Published September 22, 2022

Wildfire-impacted community members, nonprofit organization leaders, and industry professionals convened in Sonoma, California, this week to highlight and discuss how our unique communities recover, rebuild, and reimagine community resilience after—and before—wildfire, during a three-day summit.

On Tuesday, Lomakatsi Tribal Partnerships Director Belinda Brown, enrolled member of the Kosealekte Band of the Ajumawi-Atsuge Nation (Pit River Tribe) and descendant of the Northern Paiute Gidutikad Band, shared a panel with Trina Cunningham, Executive Director of Maidu Summit Consortium and Maidu tribal member; and Margo Robbins, Executive Director of Cultural Fire Management Council and Yurok Tribe member, to discuss centering indigenous land care practices in wildfire recovery. Moderated by Lomakatsi Founder & Executive Director Marko Bey, the panel discussed the foundational role of fire in indigenous culture, and the importance of prescribed fire in stewarding the fire-adapted landscapes of the West.

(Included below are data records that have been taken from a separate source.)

-- ==== Sys2Proof/Tests/Slice0.lean ====
section
/-! SUPPORT. The model's own tests: the ill-formed term, one hand-written word per constructor, at most two tests of one
step per instruction with results taken from spec/95_test_vectors.md (the vector's id stands in the comment), the host's
accesses, and a concrete state for the hypotheses of each statement. -/

namespace Sys2Proof.Tests

open Sys2Proof.Machine

set_option Elab.async false
set_option exponentiation.threshold 1024

/-! ## Well-formedness -/

theorem test_wf_refuses_ldb_longer_than_the_buffer : Instr.wf (.ldb 3 129) = false := by decide

theorem test_wf_accepts_ldb_of_the_whole_buffer : Instr.wf (.ldb 3 128) = true := by decide

/-! ## Decoding: words written out from the encodings of R83 (op, rd, ra, rb, z, imm) -/

theorem test_decode_nop : decode 0b00000000_0000_0000_0000_0000_00000000#32 = .ok .nop := by decide
theorem test_decode_srst : decode 0b00000001_0000_0000_0000_0000_00000000#32 = .ok .srst := by decide
theorem test_decode_ldb : decode 0b00010000_1111_0000_0000_0000_01000000#32 = .ok (.ldb 15 64) := by decide
theorem test_decode_lds : decode 0b00010001_0010_0000_0000_0000_00000000#32 = .ok (.lds 2) := by decide
theorem test_decode_mov : decode 0b00010010_0010_0001_0000_0000_00000000#32 = .ok (.mov 2 1) := by decide
theorem test_decode_stb : decode 0b00010011_0000_0011_0000_0000_00000000#32 = .ok (.stb 3) := by decide
theorem test_decode_cmp : decode 0b00100000_0000_0011_0001_0000_00000000#32 = .ok (.cmp 3 1) := by decide
theorem test_decode_adds : decode 0b00100001_0101_0100_0000_0000_00000000#32 = .ok (.adds 5 4) := by decide
theorem test_decode_subs : decode 0b00100010_0001_0000_0000_0000_00000000#32 = .ok (.subs 1 0) := by decide
theorem test_decode_sub : decode 0b00100011_0001_0011_0000_0000_00000000#32 = .ok (.sub 1 3) := by decide
theorem test_decode_shl : decode 0b00110000_0001_0000_0000_0000_00000011#32 = .ok (.shl 1 0 3) := by decide
theorem test_decode_shr : decode 0b00110001_0010_0001_0000_0000_00000010#32 = .ok (.shr 2 1 2) := by decide
theorem test_decode_ctz : decode 0b00110010_0000_0001_0000_0000_00000000#32 = .ok (.ctz 1) := by decide
theorem test_decode_setmod : decode 0b01000000_0000_1001_0000_0000_00000000#32 = .ok (.setmod 9) := by decide
theorem test_decode_reduce : decode 0b01000001_0001_0000_0000_0000_00000000#32 = .ok (.reduce 1) := by decide
theorem test_decode_mulmod : decode 0b01000010_0101_0011_0100_0000_00000000#32 = .ok (.mulmod 5 3 4) := by decide
theorem test_decode_powmod : decode 0b01000011_0011_0001_0010_0000_00000000#32 = .ok (.powmod 3 1 2) := by decide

“The indigenous people have been here for thousands and thousands and thousands of years taking care of the land – countless generations of keeping the land healthy and in balance. We know a little something about healthy lands and how to keep them that way. What we don’t know a lot about is how to recover from the wildfires we’ve been experiencing today, and that’s because we have no history of such a thing.”

Margo Robbins

In the new era of megafires, nearly 200 years since aboriginal people were forcibly dislocated, Brown underscored the value of multi-organizational collaboration to achieve equity and community safety in the wildland-urban interface, and to advance the return of culturally significant land care practices founded in Indigenous Traditional Ecological Knowledge – the place-based information accumulated by aboriginal peoples since time immemorial that supports thriving ecosystems and subsistence resources.
“The indigenous people have been here for thousands and thousands and thousands of years taking care of the land – countless generations of keeping the land healthy and in balance,” Margo Robbins said during her keynote presentation right before the panel. “We know a little something about healthy lands and how to keep them that way. What we don’t know a lot about is how to recover from the wildfires we’ve been experiencing today, and that’s because we have no history of such a thing.”
We thank After The Fire USA for hosting this powerful 3-day workshop!